→ **THE INPUT**:

-- ==== Sys2Proof/Tests/Slice0.lean ====
section
/-! SUPPORT. Tests from the spec's own vectors (95_test_vectors.md and the rules' tables), and a witness for the hypotheses of every obligation. -/

namespace Sys2Proof.Tests

open Sys2Proof Sys2Proof.Machine

/-! ### Well-formedness and decoding -/

theorem test_wf_refuses_command_as_illegal : (Instr.illegal 4 0).wellFormed = false := by decide

theorem test_wf_refuses_nop_as_illegal : (Instr.illegal 0 0).wellFormed = false := by decide

theorem test_wf_accepts_reserved : (Instr.illegal 5 0).wellFormed = true ∧ (Instr.illegal 0 1).wellFormed = true := by
  decide

/-- The bit strings of the opcode table, most significant bit first (30_encoding.md R70, R71). -/
theorem test_decode_table_words :
    decode 0b00000000000000000000000000000000#32 = .nop ∧
      decode 0b00000000000000000000000000000001#32 = .convert ∧
      decode 0b00000000000000000000000000000010#32 = .reorder ∧
      decode 0b00000000000000000000000000000011#32 = .pack ∧
      decode 0b00000000000000000000000000000100#32 = .clear := by decide

/-- V-E20 to V-E23. -/
theorem test_decode_illegal_words :
    decode 0x00000007 = .illegal 7 0 ∧ decode 0x00000011 = .illegal 1 1 ∧
      decode 0x80000005 = .illegal 5 0x8000000 ∧ decode 0xFFFFFFF0 = .illegal 0 0xFFFFFFF := by decide

theorem test_decodeTableWord :
    decodeTableWord 32 3 = some .pack ∧ decodeTableWord 32 0x11 = some (.illegal 1 1) ∧
      decodeBytes [1, 0, 0, 0, 9] = .ok (.convert, [9]) ∧ decodeBytes [1, 0, 0] = .error .truncated := by decide

/-! ### The functions of the data path -/

/-- The table of 43_bitplane_pack.md R147 and V-P1a to V-P1d. -/
theorem test_packRow_table :
    ([[3, 3, 3, 3, 3, 3, 3, 3], [0, 0, 0, 0, 0, 0, 0, 0], [1, 1, 1, 1, 1, 1, 1, 1], [2, 2, 2, 2, 2, 2, 2, 2],
        [3, 0, 0, 0, 0, 0, 0, 0], [0, 0, 0, 0, 0, 0, 0, 1], [0, 1, 2, 3, 0, 1, 2, 3],
        [0xFC, 0xFD, 0xFE, 0xFF, 4, 5, 6, 7], [1, 0, 1, 0, 1, 0, 1, 0], [2, 2, 0, 0, 1, 1, 3, 3],
        [0x80, 0x41, 0x22, 0x13, 0, 0, 0, 0], [3, 3, 0, 0, 0, 0, 0, 0], [0, 0, 0, 0, 0, 0, 2, 2]].map packRow) =
      [(0xFF, 0xFF), (0, 0), (0xFF, 0), (0, 0xFF), (0x80, 0x80), (1, 0), (0x55, 0x33), (0x55, 0x33), (0xAA, 0),
        (0x0F, 0xC3), (0x50, 0x30), (0xC0, 0xC0), (0, 3)] := by decide

/-- V-P3 and V-P5: the diagonal, and (r + c) & 3. -/
theorem test_packTile_vectors :
    packTile ((List.range 64).map fun i => if i / 8 = i % 8 then 3 else 0) =
        [0x80, 0x40, 0x20, 0x10, 8, 4, 2, 1, 0x80, 0x40, 0x20, 0x10, 8, 4, 2, 1] ∧
      packTile ((List.range 64).map fun i => BitVec.ofNat 8 ((i / 8 + i % 8) % 4)) =
        [0x55, 0xAA, 0x55, 0xAA, 0x55, 0xAA, 0x55, 0xAA, 0x33, 0x66, 0xCC, 0x99, 0x33, 0x66, 0xCC, 0x99] := by
  decide +kernel

/-- The table of 42_tile_reorder.md R126 and V-R2a to V-R2e. -/
theorem test_srcOff_table :
    srcOff false 128 8 0 0 0 = 0 ∧ srcOff false 128 8 1 0 0 = 8 ∧ srcOff false 128 8 15 7 7 = 1023 ∧
      srcOff false 128 16 16 0 0 = 1024 ∧ srcOff true 128 16 0 0 0 = 1920 ∧ srcOff true 128 16 15 7 7 = 1151 ∧
      srcOff true 128 16 16 7 7 = 7 ∧ srcOff false 16 16 3 2 5 = 173 ∧ srcOff true 16 16 3 2 5 = 93 ∧
      srcOff false 128 240 479 7 7 = 30719 ∧ srcOff true 128 240 0 0 0 = 30592 ∧
      srcOff true 128 240 479 7 7 = 127 ∧ srcOff true 8 8 0 0 0 = 56 ∧ srcOff true 8 16 1 0 0 = 56 ∧
      srcOff true 8 16 0 7 7 = 71 ∧ srcOff false 24 8 2 3 4 = 92 ∧ srcOff true 24 8 2 3 4 = 116 := by decide

/-! ### States to test on -/

/-- Whether a step answers a next state with property `p`. -/
def answers (r : Result) (p : State → Bool) : Bool :=
  match r with
  | .next t => p t
  | .fault _ => false
  | .refused _ => false

/-- An idle block with its operands set (the start of 95_test_vectors.md 2.4). -/
def withOperands (w len src dst : Word) : State :=
  { State.reset with rowWidth := w, srcLen := len, srcBase := src, dstBase := dst }

/-- An idle block ready for one tile of any job. -/
def idle : State := withOperands 8 64 0x100 0x200

/-- The same block with a one-tile job running. -/
def running (op : JobOp) (drop raced : Bool) : State :=
  { idle with
    status := { Status.zero with busy := true, drop := drop }
    job := some op
    tileCount := 1
    raced := raced
    mem := [(0x100, 3), (0x13F, 2)] }

/-- An idle block with an error recorded. -/
def failed : State :=
  { idle with status := { Status.zero with err := true, errCode := 3, errDetail := 1 } }

/-- An idle block with memory that has side effects under its source. -/
def onDevice : State := { idle with devices := [{ base := 0x13F, len := 1 }] }

theorem idle_inv (ops : List HostOp) : ({ idle with hostOps := ops } : State).Inv :=
  { memWf := rfl
    memSpace := rfl
    busyJob := rfl
    exclusive := by simp [Status.exclusive, idle, withOperands, State.reset, Status.zero]
    record := by simp [Status.recordLegal, idle, withOperands, State.reset, Status.zero]
    dropJob := by simp [idle, withOperands, State.reset, Status.zero]
    errCounts := by simp [idle, withOperands, State.reset, Status.zero]
    jobOk := by simp [idle, withOperands, State.reset]
    racedJob := by simp [idle, withOperands, State.reset] }

theorem running_inv (op : JobOp) (drop raced : Bool) (ops : List HostOp) (d : Nat) :
    ({ running op drop raced with hostOps := ops, delay := d } : State).Inv :=
  { memWf := by rfl
    memSpace := by rfl
    busyJob := rfl
    exclusive := by simp [Status.exclusive, running, Status.zero]
    record := by simp [Status.recordLegal, running, Status.zero]
    dropJob := by simp [running]
    errCounts := by simp [running, Status.zero]
    jobOk := by
      intro op' h
      have e : op = op' := by simpa [running] using h
      subst e
      have hc : check op idle = .ok 1 ∧ tilesOf op idle = 1 := by cases op <;> decide
      have ht := (tilesOf_congr op (s := idle)
        (s' := { running op drop raced with hostOps := ops, delay := d }) rfl rfl).trans hc.2
      refine ⟨(check_congr op (s := idle) rfl rfl rfl rfl).trans ?_, ?_, rfl⟩ <;> rw [ht]
      · exact hc.1
      · rfl
    racedJob := by simp [running] }

theorem failed_inv (ops : List HostOp) : ({ failed with hostOps := ops } : State).Inv :=
  { memWf := rfl
    memSpace := rfl
    busyJob := rfl
    exclusive := by simp [Status.exclusive, failed, Status.zero]
    record := ⟨.shortRow, by decide, rfl, rfl⟩
    dropJob := by simp [failed, Status.zero]
    errCounts := fun _ => ⟨rfl, rfl⟩
    jobOk := by simp [failed, idle, withOperands, State.reset]
    racedJob := by simp [failed, idle, withOperands, State.reset] }

/-- An idle block whose last job completed after a dropped word, about to be given CLEAR. -/
def dropped : State :=
  { idle with status := { Status.zero with done := true, drop := true }, hostOps := [.regWrite 0x08 4 4] }

theorem dropped_inv : dropped.Inv :=
  { memWf := rfl
    memSpace := rfl
    busyJob := rfl
    exclusive := by simp [Status.exclusive, dropped, Status.zero]
    record := by simp [Status.recordLegal, dropped, Status.zero]
    dropJob := by simp [dropped]
    errCounts := by simp [dropped, Status.zero]
    jobOk := by simp [dropped, idle, withOperands, State.reset]
    racedJob := by simp [dropped, idle, withOperands, State.reset] }

/-! ### Commands and errors -/

/-- V-E26 and V-K12: NOP leaves STATUS. -/
theorem test_nop : answers (exec .nop failed) (fun t => t.status.word == 0x1304) = true := by decide

/-- V-E24: CLEAR after an error. -/
theorem test_clear : answers (exec .clear failed) (fun t => t.status.word == 0 && t.rowWidth == 8) = true := by decide

/-- V-C3: 128 by 8 is 16 tiles. -/
theorem test_convert_starts :
    answers (exec .convert (withOperands 128 1024 0x1000 0x8000))
      (fun t => t.status.word == 1 && t.tileCount == 16 && t.outLen == 0) = true := by decide

/-- V-E3: the length check comes before the width check; V-E13: overlap. -/
theorem test_convert_errors :
    answers (exec .convert (withOperands 12 100 0x1000 0x8000)) (fun t => t.status.word == 0x1304) = true ∧
      answers (exec .convert (withOperands 128 1024 0x1000 0x1100)) (fun t => t.status.word == 0x1504) = true := by
  decide

/-- V-R5: adjacent regions are legal, one byte less is OVERLAP. -/
theorem test_reorder_regions :
    answers (exec .reorder (withOperands 16 128 0x1000 0x1080)) (fun t => t.status.word == 1) = true ∧
      answers (exec .reorder (withOperands 16 128 0x1000 0x107F)) (fun t => t.status.word == 0x1504) = true ∧
      answers (exec .reorder (withOperands 16 128 0x1000 0x0F81)) (fun t => t.status.word == 0x1504) = true := by
  decide

/-- V-E7, V-E8 and V-P12: PACK does not read ROW_WIDTH. -/
theorem test_pack_starts_and_errors :
    answers (exec .pack (withOperands 0 100 0x1000 0x20000)) (fun t => t.status.word == 0x4204) = true ∧
      answers (exec .pack (withOperands 0 64 0x1000 0x20000)) (fun t => t.tileCount == 1) = true ∧
      answers (exec .pack (withOperands 0 0x10000 0x1000 0x20000)) (fun t => t.tileCount == 1024) = true := by
  decide

/-- V-E20, V-E22, V-E23. -/
theorem test_illegal :
    answers (exec (decode 0x80000005) idle) (fun t => t.status.word == 0x1104) = true ∧
      answers (exec (decode 0xFFFFFFF0) idle) (fun t => t.status.word == 0x2104) = true := by decide

/-- V-E9 to V-E12: the top of memory. -/
theorem test_range_checks :
    answers (exec .convert (withOperands 128 0x400 0xFFFFFF00 0x8000)) (fun t => t.status.word == 0x1404) = true ∧
      answers (exec .convert (withOperands 8 64 0xFFFFFFC0 0x8000)) (fun t => t.status.word == 1) = true ∧
      answers (exec .convert (withOperands 8 64 0x1000 0xFFFFFFF8)) (fun t => t.status.word == 0x2404) = true ∧
      answers (exec .convert (withOperands 8 64 0x1000 0xFFFFFFF0)) (fun t => t.status.word == 1) = true := by
  decide

/-- V-K14: a command while busy. -/
theorem test_busy_drop :
    answers (exec .clear (running .pack false false)) (fun t => t.status.word == 9) = true := by decide

/-- Pixels (0, 0) = 3 and (7, 7) = 2 of one 8 by 8 tile: by 43_bitplane_pack.md R141 the low plane holds 0x80 in row
0 alone, the high plane 0x80 in row 0 and 0x01 in row 7; bottom-up the rows change places. -/
theorem test_convert_completes :
    answers (step (running .convert false false))
        (fun t => memBytes t.mem 0x200 16 == [0x80, 0, 0, 0, 0, 0, 0, 0, 0x80, 0, 0, 0, 0, 0, 0, 1] &&
          t.status.word == 2 && t.outLen == 16) = true ∧
      answers (step { running .convert true false with ctrl := { rowOrder := true, ie := true } })
        (fun t => memBytes t.mem 0x200 16 == [0, 0, 0, 0, 0, 0, 0, 0x80, 1, 0, 0, 0, 0, 0, 0, 0x80] &&
          t.status.word == 0xA && t.irq) = true := by
  decide +kernel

→ **AIM OF THE EXERCISE**:
Restate word for word the lines of the data above, starting at the line containing "match r with" and ending at the line containing "def failed : State", both included, and nothing more.

→ **WORKED SOLUTION**:
  match r with
  | .next t => p t
  | .fault _ => false
  | .refused _ => false

/-- An idle block with its operands set (the start of 95_test_vectors.md 2.4). -/
def withOperands (w len src dst : Word) : State :=
  { State.reset with rowWidth := w, srcLen := len, srcBase := src, dstBase := dst }

/-- An idle block ready for one tile of any job. -/
def idle : State := withOperands 8 64 0x100 0x200

/-- The same block with a one-tile job running. -/
def running (op : JobOp) (drop raced : Bool) : State :=
  { idle with
    status := { Status.zero with busy := true, drop := drop }
    job := some op
    tileCount := 1
    raced := raced
    mem := [(0x100, 3), (0x13F, 2)] }

/-- An idle block with an error recorded. -/
def failed : State :=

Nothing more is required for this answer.